*EXERCISE PROMPT*
Below is some data. Retype exactly the lines starting at the one with "raise s 0x0001 0 part loc" and ending at the one with "slot before is another block's. -/".

*Dataset entries*
/-- The instruction stems of the opcode map (R229 to R236). -/
inductive Stem where
  | nop
  | bra
  | brx
  | call
  | callx
  | ret
  | yield
  | rgn
  | itend
  | rfl
  | exit
  | trap
  | bkpt
  | tret
  | pdone
  | join
  | leave
  | waitm
  | mmov
  | mlog
  | mfrp
  | vote
  | shfl
  | sred
  | sscan
  | bar
  | gbar
  | iadd
  | isub
  | imul
  | imulh
  | imad
  | idiv
  | irem
  | imin
  | imax
  | iabs
  | and
  | or
  | xor
  | not
  | shl
  | shr
  | sra
  | rot
  | popc
  | clz
  | brev
  | bfx
  | bfi
  | sel
  | icmp
  | mov
  | movi
  | lea
  | fadd
  | fsub
  | fmul
  | ffma
  | fmin
  | fmax
  | fcmp
  | fclass
  | frnd
  | fscl
  | fdot2
  | rcp
  | rsq
  | sqrt
  | ex2
  | lg2
  | sin
  | cos
  | tanh
  | fcvt
  | f2i
  | i2f
  | pack
  | unpk
  | plog
  | pmov
  | ld
  | st
  | pref
  | xst
  | rdrain
  | rinv
  | fence
  | waitc
  | atom
  | cas
  | red
  | regx
  | regf
  | shmap
  | shunm
  | shwr
  | shrd
  | csrr
  | csrw
  | csrs
  | csrc
  | tdef
  | tfree
  | tstat
  | tmark
  | cpy
  | cpo
  | cpr
  | mxe
  | mma
  | mxp
  | acco
  | accc
  | accr
  | acca
  | accz
  deriving DecidableEq, Repr
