/-- What a die reads of a line at its home is held: the route between them crosses a link that is Down, between two dies in
service. -/
def lineHeld (s : State) (die line : Nat) : Bool :=
  let h := homeSlice s line / 64
  anyDown s && !isHostPa (64 * line) && !(dieAt s die).fenced && !(dieAt s h).fenced && (routeNow s die h).any (linkIsDown s)

/-- The lines of the page-table entries that a walk reads, from a level on (see walkFrom). -/
def walkLines (s : State) (va : Nat) : Nat → Nat → List Nat
  | table, level =>
    let shift := 16 + (if level = 0 then 0 else 5 + 9 * (level - 1))
    let bits := if level = 3 then 13 else if level = 0 then 5 else 9
    let pa := table + 8 * (va / 2 ^ shift % 2 ^ bits)
    let e : DWord := BitVec.ofNat 64 (leNat ((List.range 8).map fun i => memRead s.mem (pa + i)))
    pa / 64 :: (if bitsOf e 0 2 = 1 then (match level with | 0 => [] | l + 1 => walkLines s va (bitsOf e 8 40 * 256) l) else [])
  termination_by structural _ level => level

/-- The translation of an address for a die waits: no TLB has it, and the walk reads an entry that is held. -/
def walkHeld (s : State) (die : Nat) (w : Walker) (l : Launch) (va : Nat) : Bool :=
  anyDown s && decide (va < Config.windowBase) && (tlbHit (w.entries s) l.part l.record.ctx.toNat l.root va).isNone &&
    (walkLines s va l.root 3).any (lineHeld s die)

/-- What a unit of a die reads itself at an address of a launch waits: its translation does, or the line. -/
def readHeld (s : State) (die : Nat) (w : Walker) (l : Launch) (va : Nat) : Bool :=
  walkHeld s die w l va || (anyDown s && match leafOf s w l va with
    | .leaf x => lineHeld s die ((x.base + va % x.size) / 64)
    | _ => false)

/-! ## Page faults (R88) -/

/-- The access code of a PAGE_FAULT event (R86). -/
def Access.code (a : Access) : Nat := a.ctorIdx

/-- The lowest free entry of the fault table, where there is one (R76). -/
def freeFault (p : Partition) : Option Nat := (List.range 256).find? fun i => (tfind p.faults i).isNone

/-- Raise PAGE_FAULT for an entry of the fault table (R86). -/
def faultEvent (s : State) (part id ctx va access : Nat) (loc : Loc) : State :=
  raise s 0x0001 0 part loc
    (BitVec.ofNat 64 (id + 2 ^ 8 * ctx + 2 ^ 14 * access + 2 ^ 16 * (va / 2 ^ 16 % 2 ^ 36)))

/-- Open or share a fault entry for a page (R88). -/
def openFault (s : State) (l : Launch) (va : Nat) (acc : Access) (loc : Loc) : State :=
  let p := partAt s l.part
  let page := va / 2 ^ 16
  let ctx := l.record.ctx.toNat
  if p.faults.any fun e => e.2.ctx == ctx && e.2.page == page then s
  else match freeFault p with
    | none => s
    | some id =>
      let t := modPart s l.part fun x =>
        { x with faults := tset x.faults id { ctx := ctx, page := page, root := l.root, access := acc.code } }
      faultEvent t l.part id ctx va acc.code loc

/-- A strand stalls on page faults (R88, R306). -/
def stallFault (s : State) (k : Nat) (vas : List Nat) (acc : Access) : State :=
  let l := launchOf s (blockAt s (blockOf s k))
  let t := vas.foldl (fun t va => openFault t l va acc (locCore (coreOf k))) s
  setCond t k (.stalled (.page vas acc))

/-! ## The store record (R162 to R165) -/

/-- The open entry of a block for a line (R163): one that waits to begin to drain is still open. An entry of a block that was in the
slot before is another block's. -/
def openEntry (s : State) (b line : Nat) : Option RecEntry :=
  (coreAt s (b / 4)).record.find? fun e => e.block == b && e.gang == (blockAt s b).gang && e.line == line && e.state == .opened

/-- Entries of the record that are not yet freed. -/
def recordCount (c : Core) : Nat := c.record.length

/-- A store of a block to a line needs a new entry and finds the record at its limit (R163). -/
def recordFull (s : State) (b line : Nat) : Bool :=
  (openEntry s b line).isNone && (blockAt s b).rlim ≤ recordCount (coreAt s (b / 4))

/-- Entries that have been asked to drain begin to, in sequence order, each once the loads before it have returned
(R164, R178). -/
def settleList : Bool → List RecEntry → List RecEntry
  | _, [] => []
  | blocked, e :: rest =>
    if e.state == .opened && e.due then
      if !blocked && e.loads.isEmpty then { e with state := .draining } :: settleList blocked rest
      else e :: settleList true rest
    else e :: settleList blocked rest

/-- Settle a core's record. -/
def settle (s : State) (c : Nat) : State := modCore s c fun k => { k with record := settleList false k.record }

/-- An entry, and every older open entry, is asked to drain (R164). -/
def drainUpTo (s : State) (c seq : Nat) : State :=
  settle (modCore s c fun k => { k with record := k.record.map fun e =>
    if e.seq ≤ seq && e.state == .opened then { e with due := true } else e }) c

/-- Every open entry of a block is asked to drain (R164), and with each the older open ones. -/
def drainBlock (s : State) (b : Nat) : State :=
  let c := b / 4
  match (coreAt s c).record.filter fun e => e.block == b && e.gang == (blockAt s b).gang && e.state == .opened with
  | [] => s
  | es => drainUpTo s c (es.foldl (fun m e => max m e.seq) 0)

/-- A store that finds the record full asks the oldest open entry to drain, unless one is draining: waits to leave the core or has
left it and is not freed (R164). -/
def drainOldest (s : State) (c : Nat) : State :=
  let k := coreAt s c
  if k.record.any fun e => e.state != .opened then s
  else match k.record.find? fun e => e.state == .opened with
    | some e => drainUpTo s c e.seq
    | none => s

/-- Poison granules that a store of bytes leaves: of 8 aligned bytes, set by poison, cleared by a whole clean granule
(R129). -/
def granules (old : List Nat) (off n : Nat) (poison : Bool) : List Nat :=
  (List.range 8).filter fun g =>
    let touched := off < 8 * g + 8 && 8 * g < off + n
    let whole := off ≤ 8 * g && 8 * g + 8 ≤ off + n
    if touched && poison then true else if whole then false else old.contains g

/-- Set bytes of a table from an offset on. -/
def setBytes (t : Tab Byte) (off : Nat) : List Byte → Tab Byte
  | [] => t
  | b :: bs => setBytes (tset t off b) (off + 1) bs

/-- Put bytes of one line of a page class into the record (R163, R171): merge into the block's open entry, or allocate one. The
record has room. The strand's loads that have not returned must do so before the entry begins to drain (R178). The entry takes the
replacement hint of its newest store (R307; DESIGN CHOICE, log 15). -/
def recPut (s : State) (b pa cls hint : Nat) (bytes : List Byte) (poison : Bool) (loads : List Nat) : State :=
  let c := b / 4
  let line := pa / 64
  let off := pa % 64
  let (hit, s) := strike s b 3
  let s := match hit with | some kind => logStrike s b kind | none => s
  let poison := poison || hit == some 2
  let blk := blockAt s b
  let seq := match openEntry s b line with
    | some e => e.seq
    | none => (coreAt s c).seq
  let s := match openEntry s b line with
    | some e =>
      modCore s c fun k => { k with record := k.record.map fun x =>
        if x.seq == e.seq then
          { x with cls := cls, data := setBytes x.data off bytes, poison := granules x.poison off bytes.length poison,
                   loads := x.loads ++ loads.filter fun i => !x.loads.contains i, hint := hint }
        else x }
    | none =>
      modCore s c fun k =>
        { k with record := k.record ++ [{ seq := k.seq, line := line, cls := cls, data := setBytes [] off bytes,
                                          poison := granules [] off bytes.length poison, block := b, gang := blk.gang,
                                          launch := blk.launch, part := blk.part, state := .opened, alloc := s.now,
                                          due := false, loads := loads, hint := hint }],
                 seq := k.seq + 1 }
  -- a full byte mask begins to drain (R164)
  let s := match openEntry s b line with
    | some e => if e.data.length = 64 then drainUpTo s c e.seq else s
    | none => s
  -- an armed address error is a control parity error of the entry (R353, R130)
  let (hit, s) := strike s b 4
  match hit with
  | some _ =>
    let s := startKill s blk.gang (some .control) true (locCore c)
    modCore s c fun k => { k with record := k.record.filter fun e => e.seq != seq }
  | none => s

/-- A byte of the record by physical address: the entry with the highest sequence number whose mask holds it (R165). -/
def recByte (c : Core) (pa : Nat) : Option (Byte × Bool) :=
  (c.record.filterMap fun e =>
    if e.line == pa / 64 then (tfind e.data (pa % 64)).map fun v => (v, e.poison.contains (pa % 64 / 8)) else none).getLast?

/-- A byte of the entries that have left the core and are not freed: what a reply brings may hold less, or what came after (R165,
R177). -/
def sentByte (c : Core) (pa : Nat) : Option (Byte × Bool) := recByte { c with record := c.record.filter fun e => e.state == .sent } pa

/-- An entry has been freed: stalled stores look again where the count is below the limit (R163); one that stays stalled triggers a
drain as before (R164). -/
def wakeRecord (s : State) (c : Nat) : State :=
  (coreStrands s c).foldl (fun t k =>
    if (strandAt t k).cond != .stalled .record then t
    else if recordCount (coreAt t c) < (blockAt t (blockOf t k)).rlim then wake t k
    else drainOldest t c) s

/-! ## Loads in the L1 (R48, R171, R174) -/

/-- A byte of an L1 copy that may be served now: a leased copy below its expiry, an NC copy while it is held; a privatised
grant serves its mask alone (R58). -/
def l1Byte (s : State) (c pa : Nat) : Option (Byte × Bool) :=
  match (coreAt s c).l1.find? fun e => e.line == pa / 64 with
  | none => none
  | some e =>
    let live := match e.expiry with | some x => decide (s.now < x) | none => true
    let covered := match e.mask with | some m => m.contains (pa % 64) | none => true
    if live && covered then some (e.bytes.getD (pa % 64) 0, e.poison) else none
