/-- A core's access joins the tracker, where privatisation goes on (R57, R59). -/
def Tracker.join (t : Tracker) (core : Nat) (bytes : List Nat) : Option Tracker :=
  if t.clash core bytes then none
  else if t.cores.any fun c => c.1 == core then
    some { t with cores := t.cores.map fun c =>
      if c.1 == core then (c.1, c.2.1 ++ bytes.filter (fun i => !c.2.1.contains i), c.2.2) else c }
  else if t.cores.length < 4 then some { t with cores := t.cores ++ [(core, bytes, 0)] }
  else none

/-- An access by a core to a privatised line: it joins, or privatisation ends (R59). -/
def touchTracker (s : State) (line core : Nat) (bytes : List Nat) : State :=
  match (homeAt s line).tracker with
  | none => s
  | some t => match t.join core bytes with
    | some u => modHome s line fun h => { h with tracker := some u }
    | none => endTracker s line

/-- Trackers in use at a slice. -/
def trackersUsed (s : State) (q : Nat) : Nat :=
  s.homes.countP fun p => p.2.tracker.isSome && homeSlice s p.1 == q

/-- Another core holds an unexpired lease on a line: in its L1, or on its way (R57). -/
def leasedElsewhere (s : State) (line core : Nat) : Bool :=
  (s.cores.any fun p => p.1 != core && p.2.l1.any fun e => e.line == line && e.expiry.any fun x => decide (s.now < x)) ||
    s.net.any fun p => match p.2 with
      | .data _ r _ _ (some x) _ => r.line == line && r.core != core && decide (s.now < x)
      | _ => false

/-- A drain of bytes by a core privatises the line where R57 says so. -/
def startTracker (s : State) (line core : Nat) (bytes : List Nat) : State :=
  let h := homeAt s line
  let q := homeSlice s line
  if h.tracker.isNone && h.dir == .empty && leasedElsewhere s line core && decide (trackersUsed s q < 256) then
    modHome s line fun x => { x with tracker := some { hpre := horizonOf s q line, cores := [(core, bytes, 0)] } }
  else s

/-- Hall of a write by a core at the home before any acknowledgement (R50, R58). -/
def hallOf (s : State) (line core : Nat) (bytes : List Nat) : Nat :=
  match (homeAt s line).tracker with
  | some t => (t.cores.filter fun c => c.1 != core && bytes.any fun i => c.2.1.contains i).foldl (fun m c => max m c.2.2) t.hpre
  | none => horizonOf s (homeSlice s line) line

/-! ## Filling and leaving ways -/

/-- A recall removes the redirect entries of a line on a helper's die, before the helper acknowledges it; those on their way are not
installed (R62). -/
def dropRedirects (s : State) (helper line : Nat) : State :=
  dropMsgs { s with quads := s.quads.map fun p =>
      if p.1 / 64 == helper / 64 then (p.1, { p.2 with redirects := p.2.redirects.filter fun r => r.1 != line }) else p }
    fun _ m => match m with
      | .redirect l _ q | .unredirect l _ q => l == line && q / 64 == helper / 64
      | _ => false

/-- A helper sends a message about its redirect entries to every quad of its die. -/
def tellDie (s : State) (helper : Nat) (m : Nat → Msg) : State :=
  (List.range 64).foldl (fun u i => postFrom u (some (helper / 64)) none (m (helper / 64 * 64 + i))) s

/-- What follows when a line leaves a way (R52, R59, R61): a homed line ends its privatisation; of a loan the redirect entries are
to go, and it is returned. -/
def leaveWay (s : State) (q : Nat) (c : SliceCopy) : State :=
  let t := modQuad s q fun x => capHorizons c.line { x with copies := x.copies.filter fun e => e.line != c.line }
  match c.kind with
  | .homed => endTracker t c.line
  | .near => t
  | .loan => post (tellDie t q fun i => .unredirect c.line q i) (.loanReturn c.line q (horizonOf s q c.line))

/-- The way a fill takes in a set (R70): a free way of the mask, else the least recently used one; of the lines there a stream
line goes first, and a keep line for a keep fill alone (R307). None where no line may go. -/
def victimWay (x : Quad) (set : Nat) (ways : List Nat) (hint : Nat) : Option (Nat × Option SliceCopy) :=
  let mine := x.copies.filter fun c => setOf c.line == set
  let here (w : Nat) : Option SliceCopy := mine.find? fun c => c.way == w
  match ways.find? fun w => (here w).isNone with
  | some w => some (w, none)
  | none =>
    let held := ways.filterMap fun w => (here w).map fun c => (w, c)
    let free := held.filter fun p => hint == 2 || p.2.hint != 2
    let first := free.filter fun p => p.2.hint == 1
    (if first.isEmpty then free else first).foldl (fun (m : Option (Nat × Option SliceCopy)) p => match m with
      | some (_, some d) => if p.2.used < d.used then some (p.1, some p.2) else m
      | _ => some (p.1, some p.2)) none

/-- What a copy that a slice holds becomes with a fill of the same line: it keeps its way and the hint it was installed with (DEDUCED,
log 15), and a loan stays a loan, which a near copy's bytes only repeat (R61). -/
def SliceCopy.refill (old c : SliceCopy) : SliceCopy :=
  if old.kind == .loan && c.kind == .near then { old with used := c.used } else { c with way := old.way, hint := old.hint }

/-- A fill into the ways of a mask (R70, R72): none with an empty mask. -/
def fillWay (s : State) (q mask : Nat) (c : SliceCopy) : State :=
  match slotOf s q c.line with
  | some old => modQuad s q fun x => { x with copies := x.copies.map fun e => if e.line == c.line then old.refill c else e }
  | none =>
    match victimWay (quadAt s q) (setOf c.line) (waysOf mask) c.hint with
    | none => s
    | some (w, v) =>
      let t := match v with | some d => leaveWay s q d | none => s
      modQuad t q fun x => { x with copies := { c with way := w } :: x.copies }

/-- A served line has been used. -/
def useWay (s : State) (q line : Nat) : State :=
  modQuad s q fun x => { x with copies := x.copies.map fun e => if e.line == line then { e with used := s.now } else e }

/-- For whom a home keeps a line, and with which replacement hint (R307). -/
structure Keeper where
  part : Nat
  ctx : Nat
  hint : Nat
  deriving DecidableEq, Repr

/-- The home keeps a line it served in its L2 (R72). The copy belongs to the context that used it last, also where that context's
mask lacks its way (DESIGN CHOICE, log 15). -/
def keepHomed (s : State) (q line : Nat) (k : Keeper) : State :=
  fillWay s q (wayMask s q k.part k.ctx)
    { line := line, kind := .homed, part := k.part, ctx := k.ctx, way := 0, used := s.now, bytes := [], poison := false, hint := k.hint }

/-- The home serves a line that it keeps for some access, or for none: then a copy that it has is used (log 15). -/
def serveWay (s : State) (q line : Nat) : Option Keeper → State
  | some k => keepHomed s q line k
  | none => useWay s q line

/-- A read's (R311). -/
def ReadReq.keeper (r : ReadReq) : Keeper := { part := r.part, ctx := r.ctx, hint := r.hint }

/-- A drained entry's: its launch, and the hint of its newest store (DESIGN CHOICE, log 15). -/
def RecEntry.keeper (s : State) (e : RecEntry) : Keeper :=
  { part := e.part, ctx := (launchAt s (2 ^ 32 * e.part + e.launch)).record.ctx.toNat, hint := e.hint }

/-! ## The directory (R53, R54) -/

/-- The slices that an entry's invalidations reach (R53). -/
def Directory.slices : Directory → List Nat
  | .empty => []
  | .exact qs => qs
  | .coarse ts => ts.flatMap fun t => (List.range 32).map (32 * t + ·)

/-- An entry with one more holder (R53). -/
def Directory.add (d : Directory) (q : Nat) : Directory :=
  match d with
  | .empty => .exact [q]
  | .exact qs =>
    if qs.contains q then d
    else if qs.length < 4 then .exact (qs ++ [q])
    else .coarse (nub ((qs ++ [q]).map (· / 32)))
  | .coarse ts => if ts.contains (q / 32) then d else .coarse (ts ++ [q / 32])

/-- The set of a line in a slice's directory of 16,384 entries in 8 ways (R53, log 15). -/
def directorySet (line : Nat) : Nat := line % 2048

/-! ## Completion times and fan-outs (R50, R53, R62, R68) -/

/-- The home of a line sends a completion time to whom it is for. -/
def sendC (s : State) (line : Nat) (n : Notify) (c : Nat) : State :=
  match n with
  | .nobody => s
  | n => postFrom s (some (homeSlice s line / 64)) none (.ctl n c)

/-- The home fixes a completion time and raises H (R50). -/
def fixC (s : State) (line tarr hall : Nat) (snp : Bool) (n : Notify) : State :=
  let tcol := if snp then s.now - tarr else 0
  sendC (raiseHorizon s (homeSlice s line) line hall) line n (max tarr hall + tcol + 1)

/-- Invalidate every holder of a line (R50), and recall every loan where it is written (R62; an entry that is given up or rebuilt
leaves the loans, R54, R67); then fix its completion time: at once where there is none to wait for. resume names a request that waits
for the directory entry (R54). Slices of a fenced die are not waited for (R68). -/
def fanOut (s : State) (line hall : Nat) (n : Notify) (resume : Option Nat) (recalls : Bool) : State :=
  let h := homeAt s line
  let reached (q : Nat) : Bool := !(dieAt s (q / 64)).fenced
  let near := h.dir.slices.filter reached
  let loans := if recalls then h.loans.filter reached else []
  let kept := if recalls then [] else h.loans
  let t := modQuad s (homeSlice s line) fun x => { x with directory := x.directory.filter (· != line) }
  let t := modHome t line fun x => { x with dir := .empty, loans := kept }
  if near.isEmpty && loans.isEmpty then fixC t line s.now hall false n
  else
    let t := near.foldl (fun t q => post t (.inval line q)) t
    let t := loans.foldl (fun t q => post t (.recall line q)) t
    modHome t line fun x =>
      { x with txn := some { tarr := s.now, missing := near ++ loans, hall := hall, snp := true,
                             deadline := s.now + Config.snpTicks, notify := n, resume := resume, holds := none } }
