/-- The draw of placement (R113, R114): a page fault of the tail counter stalls the whole group until it is served (R88), PROT and
PAGE trap every strand at the entry instruction. After such a trap no strand has drawn: their item stays 0, the block's next item is
as it was, and the draw is not made again (DESIGN CHOICE, log 64). -/
def placementDraw (s : State) (b : Nat) : State :=
  let x := blockAt s b
  let l := launchOf s x
  let group := (blockStrands s b).filter fun k => (strandAt s k).cond != .done
  let t := modBlock s b fun y => { y with undrawn := false }
  if (refillPoint l).isSome && needsTail t b group.length then
    let v := tailCheck t b
    match v.cause, v.faults with
    | some c, _ =>
      let t := match v.walk with | some (level, pa) => logWalk t (locCore (b / 4)) (.malformed level pa) | none => t
      group.foldl (fun u k => trapEntry u k c l.record.entry (laneMask t group)) t
    | none, va :: _ => modBlock (group.foldl (fun u k => stallFault u k [va] .write) t) b fun y => { y with undrawn := true }
    | none, [] =>
      if v.poison then startKill t x.gang (some .consumed) false (locCore (b / 4))
      else if v.fenced then startKill t x.gang (some .fence) false (locCore (b / 4))
      else firstDraw t b
  else firstDraw t b

/-- Every strand of a block waits for its draw of placement, whose page fault is served. -/
def drawServed (s : State) (b : Nat) : Bool :=
  (blockStrands s b).all fun k => match (strandAt s k).cond with
    | .stalled (.page [] _) | .done => true
    | _ => false

/-- A stalled draw of placement is made again (R88, R114), where the block's sheaves may issue. -/
def retryDraw (s : State) (b : Nat) : State :=
  if (blockAt s b).undrawn && blockIssues s b && drawServed s b then
    placementDraw ((blockStrands s b).foldl (fun u k => if (strandAt u k).cond == .done then u else setCond u k .running) s) b
  else s

/-- A core sets up a placed block (R110 to R113, R363), whose strands then draw. One that resumes is set up unless its gang is being
stopped again: its frame is kept then. -/
def setupBlock (s : State) (b : Nat) : State :=
  let x := blockAt s b
  if (tfind s.blocks b).isNone || setupHeld s b || x.fault.isSome then s
  else if x.ready then retryDraw s b
  else
    let l := launchOf s x
    match (gangAt s x.gang).shapes.find? fun h => h.index == x.index with
    | some _ => if x.stopped then s else setupResumed s b l
    | none =>
      let t := (blockSheaves s b).foldl (fun u f => setupSheaf u f l.record) s
      placementDraw (modBlock t b fun y => { y with ready := true }) b

/-! ## Leaving a core (R105, R136) -/

/-- Members of a gang that are to be placed (R103). -/
def liveMembers (g : Gang) : Nat := g.size - g.retiredMembers.length

/-- A block's operations that outlive it pass to its gang (R85, R138): but for a copy that has sent nothing. -/
def lasting (x : Block) : List OpRef := x.ops.filter fun o => !(o.kind == .copy && o.count == 0)

/-- Gathered returns become credit, but for the slots that a retired quad took with it (R141). -/
def giveCredit (x : Tract) : Tract :=
  { x with credit := x.credit + (x.returns - x.owed), owed := x.owed - x.returns, returns := 0 }
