/-- Sheaf scan with other or exclusive operation, type or rounding (R274). -/
def execSscanW (x : Long) (s : State) : Host.Outcome State Fault Refusal :=
  .next (collectiveRun .sscan (.long x) s)

/-- Arrives at the block barrier and waits (R275). -/
def execBar (x : Code) (s : State) : Host.Outcome State Fault Refusal :=
  .next (barrierRun .bar .bar x s)

/-- Arrives at the gang barrier and waits (R276). -/
def execGbar (x : Code) (s : State) : Host.Outcome State Fault Refusal :=
  .next (barrierRun .gbar .gbar x s)

end Sys2Proof.Machine
end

*TASK SOLUTION*
  raise s 0x0001 0 part loc
    (BitVec.ofNat 64 (id + 2 ^ 8 * ctx + 2 ^ 14 * access + 2 ^ 16 * (va / 2 ^ 16 % 2 ^ 36)))

/-- Open or share a fault entry for a page (R88). -/
def openFault (s : State) (l : Launch) (va : Nat) (acc : Access) (loc : Loc) : State :=
  let p := partAt s l.part
  let page := va / 2 ^ 16
  let ctx := l.record.ctx.toNat
  if p.faults.any fun e => e.2.ctx == ctx && e.2.page == page then s
  else match freeFault p with
    | none => s
    | some id =>
      let t := modPart s l.part fun x =>
        { x with faults := tset x.faults id { ctx := ctx, page := page, root := l.root, access := acc.code } }
      faultEvent t l.part id ctx va acc.code loc

/-- A strand stalls on page faults (R88, R306). -/
def stallFault (s : State) (k : Nat) (vas : List Nat) (acc : Access) : State :=
  let l := launchOf s (blockAt s (blockOf s k))
  let t := vas.foldl (fun t va => openFault t l va acc (locCore (coreOf k))) s
  setCond t k (.stalled (.page vas acc))

/-! ## The store record (R162 to R165) -/

/-- The open entry of a block for a line (R163): one that waits to begin to drain is still open. An entry of a block that was in the
slot before is another block's. -/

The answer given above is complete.